La seconda parte del concerto è stata invece tutta per Alice, che ha aperto eseguendo magistralmente brani della sua recente produzione come “Dammi la mano amore” e “Tante belle cose”. Un collaborazione, quella con Battiato, che inizia da lontano, con l'album di Alice “Capo Nord” e il singolo “Il vento caldo dell'estate”, tra i più apprezzati nel concerto assieme a “Per Elisa”, interpretata dalla cantante con immutata grinta. Alice ha poi proposto “Veleni” e “Il sole nella pioggia”.

Il primo duetto tra i due artisti è arrivato con “Nomadi” di Juri Camisasca, cui hanno fatto seguito “La realtà non esiste”, brano di Claudio Rocchi ricordato dai due artisti sul palco, e l’immancabile “Prospettiva Nevskij”. Quindi di nuovo Franco Battiato per il gran finale, in cui ha proposto una sorta di bignami del suo album di maggior successo ovvero “La voce del padrone”, cantando nell’ordine “Summer On A Solitary Beach”, “Gli uccelli”, “Segnali di vita”, “Cuccurucucù”, “Centro di gravità permanente”, “Bandiera bianca” e “Sentimiento nuevo” dove è stato di nuovo raggiunto da Alice.
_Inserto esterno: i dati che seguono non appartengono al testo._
-- ==== Sys2Proof/Machine/RegisterOps.lean ====
section
/-! DEFINITION. Register operations (`spec/41_register_ops.md` R120 to R132). `+` and `-` on bytes are exact sums and
differences mod 256. -/

namespace Sys2Proof.Machine

/-- `6XNN` (R121). -/
def execLdImm (x : Reg) (nn : Byte) (s : State) : Host.Outcome State Fault Refusal := .next (s.setReg x nn)

/-- `7XNN` (R122): no flag. -/
def execAddImm (x : Reg) (nn : Byte) (s : State) : Host.Outcome State Fault Refusal :=
  .next (s.setReg x (s.reg x + nn))

/-- `8XY0` (R123). -/
def execLdReg (x y : Reg) (s : State) : Host.Outcome State Fault Refusal := .next (s.setReg x (s.reg y))

/-- `8XY1` (R124): VF unchanged. -/
def execOrReg (x y : Reg) (s : State) : Host.Outcome State Fault Refusal := .next (s.setReg x (s.reg x ||| s.reg y))

/-- `8XY2` (R125): VF unchanged. -/
def execAndReg (x y : Reg) (s : State) : Host.Outcome State Fault Refusal := .next (s.setReg x (s.reg x &&& s.reg y))

/-- `8XY3` (R126): VF unchanged. -/
def execXorReg (x y : Reg) (s : State) : Host.Outcome State Fault Refusal := .next (s.setReg x (s.reg x ^^^ s.reg y))

/-- `8XY4` (R127). -/
def execAddReg (x y : Reg) (s : State) : Host.Outcome State Fault Refusal :=
  .next (s.setRegAndFlag x (s.reg x + s.reg y) (carry (s.reg x) (s.reg y)))

/-- `8XY5` (R128). -/
def execSubReg (x y : Reg) (s : State) : Host.Outcome State Fault Refusal :=
  .next (s.setRegAndFlag x (s.reg x - s.reg y) (noBorrow (s.reg x) (s.reg y)))

/-- `8XY6` (R129): VX itself is shifted; Y is ignored. -/
def execShr (x : Reg) (s : State) : Host.Outcome State Fault Refusal :=
  .next (s.setRegAndFlag x (s.reg x >>> 1) (shiftedOutRight (s.reg x)))

/-- `8XY7` (R130). -/
def execSubnReg (x y : Reg) (s : State) : Host.Outcome State Fault Refusal :=
  .next (s.setRegAndFlag x (s.reg y - s.reg x) (noBorrow (s.reg y) (s.reg x)))

/-- `8XYE` (R131): VX itself is shifted; Y is ignored. -/
def execShl (x : Reg) (s : State) : Host.Outcome State Fault Refusal :=
  .next (s.setRegAndFlag x (s.reg x <<< 1) (shiftedOutLeft (s.reg x)))

end Sys2Proof.Machine
end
Quindi spazio ad alcuni bis, con il pubblico che, nonostante le resistenze di Battiato, si è alzato in piedi, tanto che qualche fortunato spettatore è riuscito anche a mettersi sotto palco. Il cantautore ha eseguito “Io chi sono”, “L'animale” e “Stranizza d'amuri”. Poi, con Alice di nuovo sul palco, l’immancabile “I treni di Tozeur” ed “E ti vengo a cercare”, a testimoniare un sodalizio che ha attraversato i decenni e che unisce ancora queste singolari e raffinate personalità artistiche.